And so they started rolling with us, and we would all fight together. That’s the most concrete example of what the dynamic was that we just thought was normal but realized was problematic and then how that dynamic changed because the women put their foot down.

Once you formed the Syndicate, how did y’all start coordinating? Were people trying figure out where the largest concentration of white supremacist groups were to get people out to those cities?

People started talking on the phone, figuring out what was what by getting reports from others. Planned activities, a lot of shit revolved around shows. We would go to shows in other cities. I remember going to Agnostic Front. I think it was ’88, they were doing a big tour for their Live at CBGB’s album. 

When you travel from scene to scene like that, you meet people. And it’s a pretty tight bond you establish because you’re sharing this subculture that only so many people understand and commit to. And you’re finding out the comradery that’s available in the subculture is one where people will fight with you and stand by your side. And really tight bonds are formed then. So it’s almost like an extended family network that just kind of organically emerges from people interacting with each other. 

So you moved out to Portland in the early 1990s, had you already formed ARA by the time you got out here?

ARA had been in existence for a couple years before I left Minneapolis. 

How did ARA first start when you were organizing in Minneapolis? 

Coming off of the Syndicate meetings and also building allegiances with people who weren’t just hardcore anti-racist skinheads, it became apparent that there was a network that was bigger than the Baldies and that that network even extended beyond what the Syndicate, which was all hardcore skinhead crews—it exceeded the capacity of the Syndicate. We were trying to think of a name for that network. And I think Kieran suggested Anti-Racist Action. 
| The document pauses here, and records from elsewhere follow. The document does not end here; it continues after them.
/-! ### modLead -/

@[simp] theorem modLead_fresh (f : Lead → Lead) (d : Dev) : (modLead f d).fresh = d.fresh := rfl
@[simp] theorem modLead_now (f : Lead → Lead) (d : Dev) : (modLead f d).now = d.now := rfl
@[simp] theorem modLead_always (f : Lead → Lead) (d : Dev) : (modLead f d).always = d.always := rfl
@[simp] theorem modLead_reset (f : Lead → Lead) (d : Dev) : (modLead f d).reset = d.reset := rfl
@[simp] theorem modLead_regs (f : Lead → Lead) (d : Dev) : (modLead f d).regs = d.regs := rfl
@[simp] theorem modLead_versions (f : Lead → Lead) (d : Dev) : (modLead f d).versions = d.versions := rfl
@[simp] theorem modLead_pages (f : Lead → Lead) (d : Dev) : (modLead f d).pages = d.pages := rfl
@[simp] theorem modLead_units (f : Lead → Lead) (d : Dev) : (modLead f d).units = d.units := rfl
@[simp] theorem modLead_flags (f : Lead → Lead) (d : Dev) : (modLead f d).flags = d.flags := rfl
@[simp] theorem modLead_startCause (f : Lead → Lead) (d : Dev) : (modLead f d).startCause = d.startCause := rfl
@[simp] theorem modLead_link (f : Lead → Lead) (d : Dev) : (modLead f d).link = d.link := rfl
@[simp] theorem modLead_hostTx (f : Lead → Lead) (d : Dev) : (modLead f d).hostTx = d.hostTx := rfl
@[simp] theorem modLead_hostWait (f : Lead → Lead) (d : Dev) : (modLead f d).hostWait = d.hostWait := rfl
@[simp] theorem modLead_window (f : Lead → Lead) (d : Dev) : (modLead f d).window = d.window := rfl
@[simp] theorem modLead_queues (f : Lead → Lead) (d : Dev) : (modLead f d).queues = d.queues := rfl
@[simp] theorem modLead_dmaTurn (f : Lead → Lead) (d : Dev) : (modLead f d).dmaTurn = d.dmaTurn := rfl
@[simp] theorem modLead_dma (f : Lead → Lead) (d : Dev) : (modLead f d).dma = d.dma := rfl
@[simp] theorem modLead_rings (f : Lead → Lead) (d : Dev) : (modLead f d).rings = d.rings := rfl
@[simp] theorem modLead_job (f : Lead → Lead) (d : Dev) : (modLead f d).job = d.job := rfl
@[simp] theorem modLead_cores (f : Lead → Lead) (d : Dev) : (modLead f d).cores = d.cores := rfl
@[simp] theorem modLead_sram (f : Lead → Lead) (d : Dev) : (modLead f d).sram = d.sram := rfl
@[simp] theorem modLead_sramPoison (f : Lead → Lead) (d : Dev) : (modLead f d).sramPoison = d.sramPoison := rfl
@[simp] theorem modLead_packets (f : Lead → Lead) (d : Dev) : (modLead f d).packets = d.packets := rfl
@[simp] theorem modLead_routers (f : Lead → Lead) (d : Dev) : (modLead f d).routers = d.routers := rfl
@[simp] theorem modLead_relayIds (f : Lead → Lead) (d : Dev) : (modLead f d).relayIds = d.relayIds := rfl
@[simp] theorem modLead_meshLosses (f : Lead → Lead) (d : Dev) : (modLead f d).meshLosses = d.meshLosses := rfl
@[simp] theorem modLead_mem (f : Lead → Lead) (d : Dev) : (modLead f d).mem = d.mem := rfl
@[simp] theorem modLead_memPoison (f : Lead → Lead) (d : Dev) : (modLead f d).memPoison = d.memPoison := rfl
@[simp] theorem modLead_memBad (f : Lead → Lead) (d : Dev) : (modLead f d).memBad = d.memBad := rfl
@[simp] theorem modLead_memFlaws (f : Lead → Lead) (d : Dev) : (modLead f d).memFlaws = d.memFlaws := rfl
@[simp] theorem modLead_markFlaws (f : Lead → Lead) (d : Dev) : (modLead f d).markFlaws = d.markFlaws := rfl
@[simp] theorem modLead_burstFlaws (f : Lead → Lead) (d : Dev) : (modLead f d).burstFlaws = d.burstFlaws := rfl
@[simp] theorem modLead_memMarks (f : Lead → Lead) (d : Dev) : (modLead f d).memMarks = d.memMarks := rfl
@[simp] theorem modLead_memMap (f : Lead → Lead) (d : Dev) : (modLead f d).memMap = d.memMap := rfl
@[simp] theorem modLead_memCtls (f : Lead → Lead) (d : Dev) : (modLead f d).memCtls = d.memCtls := rfl
@[simp] theorem modLead_engines (f : Lead → Lead) (d : Dev) : (modLead f d).engines = d.engines := rfl
@[simp] theorem modLead_net (f : Lead → Lead) (d : Dev) : (modLead f d).net = d.net := rfl
@[simp] theorem modLead_fused (f : Lead → Lead) (d : Dev) : (modLead f d).fused = d.fused := rfl
@[simp] theorem modLead_flash (f : Lead → Lead) (d : Dev) : (modLead f d).flash = d.flash := rfl
@[simp] theorem modLead_boot (f : Lead → Lead) (d : Dev) : (modLead f d).boot = d.boot := rfl
@[simp] theorem modLead_power (f : Lead → Lead) (d : Dev) : (modLead f d).power = d.power := rfl
@[simp] theorem modLead_sensors (f : Lead → Lead) (d : Dev) : (modLead f d).sensors = d.sensors := rfl
@[simp] theorem modLead_spots (f : Lead → Lead) (d : Dev) : (modLead f d).spots = d.spots := rfl
@[simp] theorem modLead_coolant (f : Lead → Lead) (d : Dev) : (modLead f d).coolant = d.coolant := rfl
@[simp] theorem modLead_complexes (f : Lead → Lead) (d : Dev) : (modLead f d).complexes = d.complexes := rfl
@[simp] theorem modLead_lead (f : Lead → Lead) (d : Dev) : (modLead f d).lead = f d.lead := rfl
@[simp] theorem modLead_mgmt (f : Lead → Lead) (d : Dev) : (modLead f d).mgmt = d.mgmt := rfl
@[simp] theorem modLead_pins (f : Lead → Lead) (d : Dev) : (modLead f d).pins = d.pins := rfl
@[simp] theorem modLead_jtag (f : Lead → Lead) (d : Dev) : (modLead f d).jtag = d.jtag := rfl
@[simp] theorem modLead_unrun (f : Lead → Lead) (d : Dev) : (modLead f d).unrun = d.unrun := rfl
I remember the—I vaguely remember the discussion of us deciding, yeah, Anti-Racist Action is the name because we’re—we believe in direct action. And we’re not just gonna talk. We’re gonna take action. And so that was coined by the Minneapolis Baldies. 

And that name started to circulate. And then, you know, different kinds of branding and imagery started. You started to see that associated with different crews in different cities and states and stuff.

How was ARA gonna be different from the crews before? 

It encompassed activists from a broader spectrum of subcultures and even academics and people who might not even have been part of the hardcore scene but who wanted to do something. Somehow they got word about organizing direct action against fascists and wanted to do something about fascism and racism in their cities. And so those were the kind of people that were attracted to ARA in Minneapolis and other cities, in Portland too and wherever ARA was springing up. There were people who were traveling. 

Kieran did a lot of traveling. And so Detroit, Chicago, Toronto, to my understanding all those places were kind of seeded by some of the work he was doing and the roots he was putting down there. 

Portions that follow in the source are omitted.